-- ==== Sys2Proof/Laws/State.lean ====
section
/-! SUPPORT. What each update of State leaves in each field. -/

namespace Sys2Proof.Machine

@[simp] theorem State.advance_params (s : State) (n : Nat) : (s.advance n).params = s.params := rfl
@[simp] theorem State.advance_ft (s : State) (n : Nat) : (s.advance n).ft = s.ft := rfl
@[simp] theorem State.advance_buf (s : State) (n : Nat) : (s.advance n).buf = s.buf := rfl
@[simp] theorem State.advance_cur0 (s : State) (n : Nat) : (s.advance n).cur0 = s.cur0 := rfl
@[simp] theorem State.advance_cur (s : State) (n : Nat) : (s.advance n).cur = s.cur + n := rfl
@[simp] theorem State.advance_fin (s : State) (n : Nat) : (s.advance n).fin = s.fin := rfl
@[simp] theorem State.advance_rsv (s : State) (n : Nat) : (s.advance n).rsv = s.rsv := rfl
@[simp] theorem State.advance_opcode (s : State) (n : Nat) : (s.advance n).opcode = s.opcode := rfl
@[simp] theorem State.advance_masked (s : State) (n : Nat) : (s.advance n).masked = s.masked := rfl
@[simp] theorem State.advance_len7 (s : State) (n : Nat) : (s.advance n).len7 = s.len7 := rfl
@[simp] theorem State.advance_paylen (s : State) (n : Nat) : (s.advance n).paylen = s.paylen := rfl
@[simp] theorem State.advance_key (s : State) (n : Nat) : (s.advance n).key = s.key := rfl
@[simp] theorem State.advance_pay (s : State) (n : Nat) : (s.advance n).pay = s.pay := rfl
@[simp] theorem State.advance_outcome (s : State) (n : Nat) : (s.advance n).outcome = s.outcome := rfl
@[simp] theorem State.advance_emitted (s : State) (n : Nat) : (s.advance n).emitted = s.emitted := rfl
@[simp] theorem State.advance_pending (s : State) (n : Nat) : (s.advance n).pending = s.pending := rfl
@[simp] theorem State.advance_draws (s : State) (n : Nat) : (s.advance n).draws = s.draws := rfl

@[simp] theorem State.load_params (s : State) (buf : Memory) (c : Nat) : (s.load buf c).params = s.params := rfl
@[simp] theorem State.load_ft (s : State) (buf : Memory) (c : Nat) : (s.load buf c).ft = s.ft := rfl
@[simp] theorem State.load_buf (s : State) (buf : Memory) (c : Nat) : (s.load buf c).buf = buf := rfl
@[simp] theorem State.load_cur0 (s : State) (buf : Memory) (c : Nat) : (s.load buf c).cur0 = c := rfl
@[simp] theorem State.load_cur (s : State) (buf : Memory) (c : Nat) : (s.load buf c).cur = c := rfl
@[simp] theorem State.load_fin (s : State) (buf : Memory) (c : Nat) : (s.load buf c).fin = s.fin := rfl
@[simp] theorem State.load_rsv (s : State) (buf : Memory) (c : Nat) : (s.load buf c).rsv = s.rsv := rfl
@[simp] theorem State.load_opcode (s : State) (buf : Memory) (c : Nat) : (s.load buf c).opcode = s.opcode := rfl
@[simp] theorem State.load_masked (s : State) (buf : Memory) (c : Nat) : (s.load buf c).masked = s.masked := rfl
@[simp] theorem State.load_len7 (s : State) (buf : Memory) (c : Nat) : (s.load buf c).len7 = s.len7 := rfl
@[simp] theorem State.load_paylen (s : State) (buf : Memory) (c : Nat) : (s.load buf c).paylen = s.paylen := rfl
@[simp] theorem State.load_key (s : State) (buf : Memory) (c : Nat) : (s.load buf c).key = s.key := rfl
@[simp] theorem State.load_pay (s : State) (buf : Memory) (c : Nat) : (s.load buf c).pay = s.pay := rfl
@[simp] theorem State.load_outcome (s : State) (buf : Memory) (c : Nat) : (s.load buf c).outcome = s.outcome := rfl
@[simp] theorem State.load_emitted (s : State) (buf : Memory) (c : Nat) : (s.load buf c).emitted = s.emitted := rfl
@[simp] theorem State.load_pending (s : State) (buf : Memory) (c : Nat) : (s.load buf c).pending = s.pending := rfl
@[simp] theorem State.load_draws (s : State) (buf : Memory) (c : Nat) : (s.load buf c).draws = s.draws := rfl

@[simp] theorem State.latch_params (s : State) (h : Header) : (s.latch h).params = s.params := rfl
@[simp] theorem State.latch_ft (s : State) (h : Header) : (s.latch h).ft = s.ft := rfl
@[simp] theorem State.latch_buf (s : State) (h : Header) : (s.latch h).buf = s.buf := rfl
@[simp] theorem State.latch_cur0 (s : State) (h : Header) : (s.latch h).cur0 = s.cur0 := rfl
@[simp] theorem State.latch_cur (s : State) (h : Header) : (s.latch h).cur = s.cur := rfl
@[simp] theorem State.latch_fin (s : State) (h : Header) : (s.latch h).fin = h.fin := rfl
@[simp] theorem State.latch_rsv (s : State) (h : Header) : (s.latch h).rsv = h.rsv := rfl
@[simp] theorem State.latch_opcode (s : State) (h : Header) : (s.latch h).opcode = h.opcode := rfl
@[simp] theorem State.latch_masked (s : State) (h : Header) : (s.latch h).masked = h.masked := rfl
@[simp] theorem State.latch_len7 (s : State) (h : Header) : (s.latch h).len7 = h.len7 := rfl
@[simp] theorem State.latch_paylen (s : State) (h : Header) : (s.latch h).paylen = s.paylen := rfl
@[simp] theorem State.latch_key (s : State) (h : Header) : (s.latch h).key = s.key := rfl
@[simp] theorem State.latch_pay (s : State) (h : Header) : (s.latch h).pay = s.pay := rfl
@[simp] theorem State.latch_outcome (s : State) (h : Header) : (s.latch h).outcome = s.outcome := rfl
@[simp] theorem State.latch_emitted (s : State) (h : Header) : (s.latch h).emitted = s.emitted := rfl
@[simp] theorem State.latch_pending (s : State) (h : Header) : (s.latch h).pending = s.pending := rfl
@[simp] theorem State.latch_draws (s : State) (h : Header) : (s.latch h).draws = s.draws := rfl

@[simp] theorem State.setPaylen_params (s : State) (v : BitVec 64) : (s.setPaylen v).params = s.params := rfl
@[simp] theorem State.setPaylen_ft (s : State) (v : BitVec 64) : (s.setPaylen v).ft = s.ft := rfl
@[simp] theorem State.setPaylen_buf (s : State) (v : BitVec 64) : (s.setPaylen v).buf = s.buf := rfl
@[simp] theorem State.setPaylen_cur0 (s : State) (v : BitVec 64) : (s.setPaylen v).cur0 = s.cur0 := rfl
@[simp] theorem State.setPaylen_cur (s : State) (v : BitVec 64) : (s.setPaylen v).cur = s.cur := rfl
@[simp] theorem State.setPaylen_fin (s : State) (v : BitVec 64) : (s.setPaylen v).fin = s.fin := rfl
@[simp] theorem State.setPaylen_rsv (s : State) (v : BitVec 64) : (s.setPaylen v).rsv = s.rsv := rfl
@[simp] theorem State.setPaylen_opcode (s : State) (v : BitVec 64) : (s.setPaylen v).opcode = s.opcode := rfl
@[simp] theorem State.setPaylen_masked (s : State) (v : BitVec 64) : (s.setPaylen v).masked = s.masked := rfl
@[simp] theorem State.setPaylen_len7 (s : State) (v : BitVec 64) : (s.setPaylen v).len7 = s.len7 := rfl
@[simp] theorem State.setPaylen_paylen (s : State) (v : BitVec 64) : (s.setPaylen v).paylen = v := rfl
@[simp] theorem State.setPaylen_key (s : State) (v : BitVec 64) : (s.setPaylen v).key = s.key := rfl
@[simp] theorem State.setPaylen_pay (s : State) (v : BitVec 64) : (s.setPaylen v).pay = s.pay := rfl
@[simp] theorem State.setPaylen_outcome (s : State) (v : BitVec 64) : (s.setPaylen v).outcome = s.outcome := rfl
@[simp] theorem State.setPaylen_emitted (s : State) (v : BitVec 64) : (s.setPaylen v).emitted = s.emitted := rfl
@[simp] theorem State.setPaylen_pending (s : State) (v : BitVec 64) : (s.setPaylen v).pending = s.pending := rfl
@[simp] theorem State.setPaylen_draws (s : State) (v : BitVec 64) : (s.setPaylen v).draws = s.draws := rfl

...

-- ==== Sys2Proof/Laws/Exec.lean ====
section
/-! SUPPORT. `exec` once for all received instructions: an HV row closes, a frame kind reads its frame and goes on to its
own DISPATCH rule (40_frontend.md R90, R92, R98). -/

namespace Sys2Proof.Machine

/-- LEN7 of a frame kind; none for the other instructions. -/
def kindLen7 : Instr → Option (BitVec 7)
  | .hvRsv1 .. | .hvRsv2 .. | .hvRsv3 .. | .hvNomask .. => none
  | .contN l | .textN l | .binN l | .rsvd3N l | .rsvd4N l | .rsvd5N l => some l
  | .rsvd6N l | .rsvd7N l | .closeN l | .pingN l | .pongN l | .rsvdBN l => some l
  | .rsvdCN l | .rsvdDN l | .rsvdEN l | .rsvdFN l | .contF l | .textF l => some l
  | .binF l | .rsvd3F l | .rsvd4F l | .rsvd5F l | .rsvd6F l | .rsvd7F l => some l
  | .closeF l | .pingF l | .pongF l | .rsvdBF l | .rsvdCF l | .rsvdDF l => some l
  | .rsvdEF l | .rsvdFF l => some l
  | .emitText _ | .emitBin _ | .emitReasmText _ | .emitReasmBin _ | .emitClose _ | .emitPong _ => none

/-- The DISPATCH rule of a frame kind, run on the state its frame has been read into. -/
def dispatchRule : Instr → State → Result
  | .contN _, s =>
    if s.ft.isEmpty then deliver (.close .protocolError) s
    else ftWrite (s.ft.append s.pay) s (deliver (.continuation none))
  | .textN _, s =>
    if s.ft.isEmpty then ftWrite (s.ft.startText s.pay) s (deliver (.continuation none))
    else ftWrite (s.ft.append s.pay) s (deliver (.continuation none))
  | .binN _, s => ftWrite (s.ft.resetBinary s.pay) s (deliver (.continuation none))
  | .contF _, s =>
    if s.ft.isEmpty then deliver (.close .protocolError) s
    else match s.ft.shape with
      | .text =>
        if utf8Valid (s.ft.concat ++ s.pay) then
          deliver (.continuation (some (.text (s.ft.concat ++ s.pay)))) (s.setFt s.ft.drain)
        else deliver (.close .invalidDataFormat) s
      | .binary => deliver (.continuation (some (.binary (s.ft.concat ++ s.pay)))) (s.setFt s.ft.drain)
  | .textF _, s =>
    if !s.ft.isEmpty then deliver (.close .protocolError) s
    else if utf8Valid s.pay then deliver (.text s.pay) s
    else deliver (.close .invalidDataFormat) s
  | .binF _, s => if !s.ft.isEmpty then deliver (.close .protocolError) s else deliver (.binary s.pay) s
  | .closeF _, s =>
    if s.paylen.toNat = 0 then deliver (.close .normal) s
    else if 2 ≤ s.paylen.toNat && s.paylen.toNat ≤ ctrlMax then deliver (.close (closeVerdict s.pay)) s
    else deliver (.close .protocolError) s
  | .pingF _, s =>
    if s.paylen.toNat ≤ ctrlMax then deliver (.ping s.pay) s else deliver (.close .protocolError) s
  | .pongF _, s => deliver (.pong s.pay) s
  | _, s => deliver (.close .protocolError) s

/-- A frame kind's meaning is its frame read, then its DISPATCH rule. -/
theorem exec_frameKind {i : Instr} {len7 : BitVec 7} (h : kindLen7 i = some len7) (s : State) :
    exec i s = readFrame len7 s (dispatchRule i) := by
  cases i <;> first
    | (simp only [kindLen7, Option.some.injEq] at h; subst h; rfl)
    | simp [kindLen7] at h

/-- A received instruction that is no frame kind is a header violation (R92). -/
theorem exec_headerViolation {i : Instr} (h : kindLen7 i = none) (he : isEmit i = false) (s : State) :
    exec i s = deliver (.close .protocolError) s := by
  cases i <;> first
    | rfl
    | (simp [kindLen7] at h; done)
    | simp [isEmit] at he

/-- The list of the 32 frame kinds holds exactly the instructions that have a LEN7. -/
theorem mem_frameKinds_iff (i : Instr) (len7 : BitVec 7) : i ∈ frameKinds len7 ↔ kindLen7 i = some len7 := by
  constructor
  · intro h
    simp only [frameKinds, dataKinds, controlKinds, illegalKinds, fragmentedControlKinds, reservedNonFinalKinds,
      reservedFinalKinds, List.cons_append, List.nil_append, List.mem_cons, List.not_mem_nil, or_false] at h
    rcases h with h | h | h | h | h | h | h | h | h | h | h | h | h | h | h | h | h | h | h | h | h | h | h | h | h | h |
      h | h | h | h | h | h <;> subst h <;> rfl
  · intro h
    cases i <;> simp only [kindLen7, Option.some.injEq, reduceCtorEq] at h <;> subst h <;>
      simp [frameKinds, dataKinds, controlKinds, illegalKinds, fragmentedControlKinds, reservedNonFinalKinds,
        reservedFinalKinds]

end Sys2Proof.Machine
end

> [Activity] In the data above, which lines lie between the line with "h).cur0 = s.cur0 := rfl" and the line with "h.rsv := rfl", inclusive? Print those lines exactly and nothing else.

> [Reply to the exercise]
@[simp] theorem State.latch_cur0 (s : State) (h : Header) : (s.latch h).cur0 = s.cur0 := rfl
@[simp] theorem State.latch_cur (s : State) (h : Header) : (s.latch h).cur = s.cur := rfl
@[simp] theorem State.latch_fin (s : State) (h : Header) : (s.latch h).fin = h.fin := rfl
@[simp] theorem State.latch_rsv (s : State) (h : Header) : (s.latch h).rsv = h.rsv := rfl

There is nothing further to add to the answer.